I’ve got you covered there too, and I’ll be adding more meal plans to my collection as time goes on.

Meal plans are a great way to stay on top of a clean eating lifestyle.

If you’re getting started with clean eating or simply need a little more structure in your eating plan, then a clean eating meal plan may be just what you need.

These meal plans are ideal for those who want to eat clean.

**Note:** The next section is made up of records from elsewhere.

-- ==== Sys2Proof/Machine/St/Rect.lean ====
section
/-! DEFINITION. The state of the rectifier channels and their barrier links (chapter 7). -/

namespace Sys2Proof.Machine

/-- The states of a rectifier channel (R150). -/
inductive RState where
  | off | autonomous | listen | qualify | relay | pfcRamp | llcStart | walkIn | run | lost | disabled | latched
  deriving DecidableEq, Repr

/-- STATE of RECT_STATUS (R178). -/
def RState.code : RState → Nat
  | .off => 0 | .autonomous => 1 | .listen => 2 | .qualify => 3 | .relay => 4 | .pfcRamp => 5 | .llcStart => 6
  | .walkIn => 7 | .run => 8 | .lost => 9 | .disabled => 10 | .latched => 11

/-- LINK of BARRIER_STATUS (R179). -/
inductive BLink where
  | down | establishing | up
  deriving DecidableEq, Repr

/-- The code of a barrier link's state (R179). -/
def BLink.code : BLink → Nat
  | .down => 0 | .establishing => 1 | .up => 2

/-- The barrier link of one section (R167–R173). -/
structure Barrier where
  link : BLink
  romVer : Nat
  hbBad : Nat
  frameErr : Nat
  resends : Nat
  silences : Nat
  delayNs : Nat
  tEst : Nat
  /-- R169: SEQ of the last good heartbeat from each side, control's receiver first, and whether one has come since the link
  was last silent. -/
  seqRx : Nat
  seqTx : Nat
  rxHeard : Bool
  txHeard : Bool
  /-- R167: running disparity of what each side receives, the control die's first; none before its first symbol. -/
  rdControl : Option Bool
  rdMains : Option Bool
  /-- R169: bad heartbeats that the control die has received since the last good one. -/
  badSince : Nat
  /-- R172: consecutive good heartbeats counted by the control die and by the mains die, and the time of the last good one
  (R170). -/
  goodRun : Nat
  goodMains : Nat
  tGood : Nat
  /-- R172: HELLO has been received and INIT sent. -/
  hello : Bool
  init : Bool
  /-- R168: the frame that awaits its ACK: TYPE and sequence, and the attempts made. -/
  awaiting : Option (Nat × Nat)
  attempts : Nat
  /-- R168: when that frame was last sent. R172: the ACK of INIT has arrived. -/
  tSent : Nat
  initAck : Bool
  /-- R29: the link has been established since the section powered up. -/
  everUp : Bool
  /-- R169: the LLC period command and the present LLC period, 2 ns units. -/
  cmdPeriod : Nat
  period : Nat
  /-- R159, R168: SR conduction times of the two legs, 2 ns units. -/
  srTime : Nat × Nat
  /-- R168: the mains die's shadow timebase. -/
  shadowTime : Nat
  /-- R172: the oscillator is locked to the recovered clock. -/
  locked : Bool
  /-- R173: the section's copy of record 0, its shadow set, the commit token's set, and that a commit has landed. -/
  secRec : List Byte
  shadow : List Byte
  token : Option Nat
  landed : Bool
  /-- R173: the set that the commit that landed named. -/
  landedSet : Nat
  /-- R173: for a token naming both sets, the boundary of the PFC and line set has passed. -/
  zcSeen : Bool
  /-- R151: FLT is asserted and the FAULT frame with its cause has not arrived. -/
  fltWait : Bool
  /-- R171: fault lines FLT and DROP to the control die; STOP to the section, asserted for a cause of R166 or for silence. -/
  flt : Bool
  drop : Bool
  stop : Bool
  stopSil : Bool
  deriving DecidableEq, Repr

/-- One rectifier channel (R150–R166). -/
structure RectCh where
  st : RState
  tState : Nat
  /-- R57: the section is powered. -/
  powered : Bool
  /-- R58: an autonomous start has timed out and is tried again at this time; timeouts since the last establishment. -/
  autoAt : Option Nat
  autoTimeouts : Nat
  /-- R58, R151: firmware has ordered the normal start of a channel held in AUTONOMOUS, or COMMAND start has been
  received in QUALIFY. -/
  ordered : Bool
  /-- R153, R58: start of the qualification (the section's own while no link is up); when it reached QUAL_MS. -/
  qualFrom : Option Nat
  qualDone : Option Nat
  /-- R57, R58: what of the section's own qualification, and of AUTONOMOUS, ran before the timebase last started over, ticks.
  -/
  qualRan : Nat
  stRan : Nat
  /-- R155: relay closed. -/
  relay : Bool
  /-- R156, R157: the PFC and the LLC switch. -/
  pfc : Bool
  llc : Bool
  /-- R162: the LLC runs on from the bulk. -/
  runOn : Bool
  /-- R168: COMMAND 'stop at period end' waits for the end of the LLC period. -/
  stopDue : Bool
  /-- R159: SR gates run; the SR is disabled. -/
  sr : Bool
  srOff : Bool
  /-- R156: phase B shed. R158: burst, and between packets. -/
  shedB : Bool
  burst : Bool
  idle : Bool
  /-- R166: PFC gates stopped for the rest of the half-cycle, or by the soft bulk limit. -/
  peakHold : Bool
  peakCount : Nat
  bulkHold : Bool
  /-- R153, R154: the last two half-cycles' RMS (mV), the last one's peak (mV), half-period (ticks), end, and
  consecutive half-cycles below BROWNOUT_MV and outside the frequency window. -/
  rms : Nat
  rmsPrev : Nat
  peak : Nat
  half : Nat
  tZc : Nat
  /-- R174: QUAL_MS as the running qualification timer took it at its start. -/
  qualMs : Nat
  /-- R155: the bulk measured as PFC_RAMP was entered, from which its reference rises. -/
  bulkFrom : Nat
  /-- R156: the slow leg's position, changed at each zero-crossing. -/
  slowLeg : Bool
  /-- R58: the limit of the LLC primary current, % of rated. -/
  primPct : Nat
  /-- R157: periods left of the capacitive-mode guard, and consecutive periods that called for it. -/
  guard : Nat
  guardRun : Nat
  /-- R163: the output-current limit applied at the last LLC period end, mA. -/
  iLim : Nat
  /-- R180: a dropout confirmed by the bulk is raised at the next 10 µs tick, unless a silence falls before it. -/
  dropDue : Bool
  /-- R168: the state and flags that STATUS or HELLO last reported, and the cause of the section's last reset. -/
  secState : Nat
  secFlags : Nat
  secCause : Nat
  /-- R168: largest deviation of the last half-cycle reported, 0.01%. -/
  maxDev : Nat
  lowCount : Nat
  freqCount : Nat
  /-- R160: the template, the samples of this half-cycle (bin and magnitude), good half-cycles, armed. -/
  template : List Nat
  samples : List (Nat × Nat)
  goodHalf : Nat
  armed : Bool
  /-- R161: since when a deviation has been continuous; the prediction in force, and good half-cycles since it. -/
  devSince : Option Nat
  devSeen : Bool
  predicted : Option Nat
  goodSince : Nat
  predTrue : Nat
  predFalse : Nat
  /-- Figures of the last STATUS frame (R168). -/
  bulk : Nat
  iOut : Int
  pCap : Nat
  pAvail : Nat
  tMax : Int
  band : Nat
  dtInst : Nat
  /-- R159: the dead-time instance the SR uses. -/
  srInst : Nat
  /-- R164: the walk-in limit in units of 0.00001 mW, and when it was last moved. -/
  walk : Nat
  tWalk : Nat
  /-- R177: a soft disable lets the walk-in limit fall. -/
  softOff : Bool
  /-- R188: disabled by the bus controller. R199: the LLC start waits for a string in hot standby. -/
  heldOff : Bool
  llcHeld : Bool
  /-- R165: the share trim (mV) in force, the share tolerance held, since when it is outside, and plant share in use. -/
  trim : Int
  shareOk : Bool
  shareBad : Option Nat
  plantShare : Bool
  /-- R166: times of the trips of the last 60 s. -/
  trips : List Nat
  lastFault : Nat
  losses : Nat
  bar : Barrier
  deriving DecidableEq, Repr

/-- The barrier link of an unpowered section. -/
def Barrier.reset : Barrier :=
  { link := .down, romVer := 0, hbBad := 0, frameErr := 0, resends := 0, silences := 0, delayNs := 0, tEst := 0,
    seqRx := 0, seqTx := 0, rxHeard := false, txHeard := false, rdControl := none, rdMains := none, badSince := 0,
    goodRun := 0, goodMains := 0, tGood := 0, hello := false, init := false, awaiting := none,
    attempts := 0, tSent := 0, initAck := false, everUp := false, cmdPeriod := 0, period := 0, srTime := (0, 0),
    shadowTime := 0, locked := false, secRec := recDefaults .rect0, shadow := [], token := none, landed := false,
    landedSet := 0, zcSeen := false, fltWait := false, flt := false, drop := false, stop := false, stopSil := false }

/-- A channel after power-on reset, its section unpowered (R150). -/
def RectCh.reset : RectCh :=
  { st := .off, tState := 0, powered := false, autoAt := none, autoTimeouts := 0, ordered := false,
    qualFrom := none, qualDone := none, qualRan := 0, stRan := 0, relay := false, pfc := false, llc := false,
      runOn := false, stopDue := false, sr := false,
    srOff := false, shedB := false, burst := false, idle := false, peakHold := false, peakCount := 0,
    bulkHold := false, rms := 0, rmsPrev := 0, peak := 0, half := 0, tZc := 0, qualMs := 2000, bulkFrom := 0,
    slowLeg := false, primPct := 100, guard := 0, guardRun := 0, iLim := 0, dropDue := false, secState := 0, secFlags := 0,
    secCause := 0, maxDev := 0, lowCount := 0, freqCount := 0,
    template := List.replicate 128 0, samples := [], goodHalf := 0, armed := false, devSince := none,
    devSeen := false, predicted := none, goodSince := 0, predTrue := 0, predFalse := 0, bulk := 0, iOut := 0,
    pCap := 0, pAvail := 0, tMax := 0, band := 0, dtInst := 0, srInst := 0, walk := 0, tWalk := 0,
    softOff := false, heldOff := false, llcHeld := false, trim := 0, shareOk := true, shareBad := none, plantShare := false, trips := [],
    lastFault := 0, losses := 0, bar := Barrier.reset }

/-- The rectifiers. -/
structure Rect where
  ch : Vector RectCh 2
  deriving DecidableEq, Repr

def Rect.reset : Rect := { ch := Vector.replicate 2 RectCh.reset }

end Sys2Proof.Machine
end

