/-- Entries held: pending, running and suspended (R485). -/
def Flt.held (f : Flt) : Nat := f.queue.length + (if f.running.isSome then 1 else 0) + f.susp.length

/-- What placing an entry needs (R485–R488): a pending entry absorbs it, the queue overflows, a handler starts or
pre-empts, or the entry waits. `idle` says that no handler may start (hold mode, R489) (DEDUCED, log entry 61). -/
def Flt.place (f : Flt) (e : QEntry) (idle : Bool) : Option Flt :=
  if f.queue.any fun q => q.code = e.code ∧ q.ch = e.ch then
    some { f with queue := f.queue.map fun q =>
      if q.code = e.code ∧ q.ch = e.ch then { q with count := q.count + 1 } else q }
  else if 32 ≤ f.held then none
  else if idle then some { f with queue := insertEntry e f.queue }
  else
    match f.running with
    | none => some { f with running := some e }
    | some r =>
      if r.sev < e.sev then some { f with running := some e, susp := r :: f.susp }
      else some { f with queue := insertEntry e f.queue }

/-- Korisk runs handlers (R485): not in hold mode or before firmware ready. -/
def State.handling (s : State) : Bool := s.sys.mode = .running

/-- R494: the first failing check of an image, 0 when every check passes. `n` is the bytes received.
(DEDUCED, log entry 64.) -/
def imageCheck (img : List Byte) (pub : Nat × Nat) (serial : List Byte) (rollback : Nat) : Nat :=
  let body := img.drop 256
  if img.length < 256 ∨ img.length ≠ 256 + u img 16 4 ∨ u img 16 4 = 0 ∨ 16777216 < u img 16 4 then 0x01
  else if sliceBytes img 0 5 ≠ [0x4B, 0x4F, 0x52, 0x33, 0x01] ∨ u img 7 1 ≠ 0 ∨ u img 10 2 ≠ 0 ∨
      u img 20 4 ≠ 0 ∨ u img 64 128 ≠ 0 then 0x02
  else if sliceBytes img 24 32 ≠ sha256 body then 0x03
  else if !ecdsaOk pub (img.take 192) (sliceBytes img 192 64) then 0x04
  else if u img 56 8 ≠ 0 ∧ sliceBytes img 56 8 ≠ serial then 0x05
  else if u img 12 4 < rollback then 0x06
  else 0

/-- R54, R494: an image area's validation code; one left invalid by an unfinished download fails check 0x01.
(DEDUCED, log entry 64.) -/
def State.imgCheck (s : State) (k : Fin 2) : Nat :=
  let a := s.img.area[k]
  let e := imageCheck a.bytes s.sys.pubKey s.sys.serial s.img.rollback
  if e = 0 ∧ a.st ≠ .valid then 0x01 else e

/-- R67, R125: the commits that have entered their crossing: the oldest armed one of each channel, `own` telling a commit's
channel; those behind it wait in the core. -/
def crossing (own : Batch → Nat) : List Batch → List Batch
  | [] => []
  | b :: bs => b :: (crossing own bs).filter fun x => own x ≠ own b

/-- R67: hold-mode entry keeps the commits in their crossing and the L values, which are handed over as they are written;
every other staged value is discarded (DESIGN CHOICE, log entry 129). -/
def RecCopy.holdEntry (own : Batch → Nat) (c : RecCopy) : RecCopy :=
  { c with easel := c.live, stagedB := [], armed := crossing own c.armed }

/-- Some staged value has not been handed to hardware (R67). -/
def RecCopy.unsent (own : Batch → Nat) (c : RecCopy) : Bool :=
  !c.stagedB.isEmpty || (crossing own c.armed).length < c.armed.length

/-- R125, R296: the channel a commit of record number `i` belongs to within its copy: a domain's for the phase table. -/
def State.batchKey (_s : State) (i : Nat) (b : Batch) : Nat := if i = recIdx .dom1 then b.own else 0

/-- R119: every session returns to its start level. -/
def Hif.dropSessions (h : Hif) : Hif := { h with i2c := Session.reset, spiS := Session.reset, nonceI2c := none, nonceSpi := none }

/-- R67, R89, R292: what hold-mode entry does to the host interfaces; a reply that already stands in the SPI buffer stays
there (DESIGN CHOICE, log entry 131). Of the commands that wait, those of the domains act at their boundary all the same. -/
def Hif.holdEntry (h : Hif) : Hif :=
  { h.dropSessions with
    waits := (h.waits.filter fun w => w.op = 0x0B01 || w.op = 0x0B02).map fun w => { w with mute := true },
      fwds := [], segI2c := none, segSpi := none, segLink := [],
    mbx := { h.mbx with state := .busy, more := false, asm := [], rest := [], buf := [] },
    spi := { h.spi with running := false } }

/-- R51, R60: what the start of a cold reset, or of the boot over again, does to the host interfaces: nothing waits on. -/
def Hif.bootEntry (h : Hif) : Hif := { h.holdEntry with waits := [] }

/-- R67: commands that an operation or a PD port would have answered get no reply. -/
def State.dropOwed (s : State) : State :=
  let s := s.onSkb fun k =>
    { k with
      waiting := k.waiting.map fun j => { j with owed := none }
      running := k.running.map fun j => { j with owed := none } }
  s.onPd fun d =>
    { d with
      ch := d.ch.map fun c =>
        { c with
          tx := c.tx.map fun x => { x with owed := none }
          armed := c.armed.map fun a => { a with owed := none }
          run := c.run.map fun a => { a with owed := none } } }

Each meal plan comes with a shopping list so you don’t have to guess at the grocery store.

The plans are laid out for you in calendar style for one week. They will link to the recipes so all you have to do is click and print. The shopping lists are easy to download and are also linked directly from the meal plan.

Figuring out what to eat has never been easier!!

Plus, they are just $5. You can use them again and again and even mix and match to incorporate leftovers or just to keep things interesting.

It always feels so good to have a food plan in place!

Click here for some outstanding meal plans.


It’s okay if you don’t know where to start. Here is a cost-effective, methodical way to slowly transition your kitchen to clean eating without putting a huge dent in your pocketbook.

Stocking a clean eating pantry has never been easier! This guide makes is super easy. Give it a try!

One of the problems I had when I started eating clean was my incredibly, junk-food-filled pantry. There was just nothing I didn’t have in there! From candy bars, to white rice and pasta, I had it! Far from the modeling “diet” I followed in my teens.

Now I admit, I didn’t go through and toss everything so I could start from scratch in one day. Switching my pantry contents to 100% clean foods was a challenge, and I just didn’t have the money to start from scratch all at once. So what did I do?

Every week, I chose one food to replace. Out went the candy bars and in came the protein bars. In a few months, my pantry was…. perfect!

So what clean foods should you buy to replace what’s in your pantry now?

Stocking A Clean Eating Pantry


Whole Wheat Pastry Flour is easily substituted in most recipes calling for white flour. It’s cheapest to purchase it in bulk at your local health food store. (You’ll need to find another alternative if you are gluten sensitive). As far as I know, this is the finest “grind” of whole wheat flour you can buy.


Whether you like them canned or cooked from scratch at home, be sure you have plenty of these on hand in a broad variety. They are nutrition powerhouses and are very easy on the wallet. Just be sure to read labels if you are buying canned beans. Many will have added sugar. Avoid these. The sugar is not necessary or part of a clean eating lifestyle. Some beans to try:

  • Garbanzo beans (chickpeas)
  • Black beans
  • Kidney beans
  • Pinto beans
  • Adzuki beans
  • Navy beans

If you’ve only ever heard of wheat, oats and rice, you’re not alone. Many people don’t even realize the incredible list of healthy grains available to them. Long gone are the days when we had to make due with a few simple and well known grains. Today we have a veritable cornucopia of nutritious grains at our disposal. Here are just a few to get you started:

  • Quinoa
  • Brown Rice
  • Barley
  • Millet
  • Farro
  • Amaranth
  • Buckwheat
  • Kamut
  • Oats – Steel cut is best

If you are sensitive to dairy like I am, you have some fantastic alternatives available to you!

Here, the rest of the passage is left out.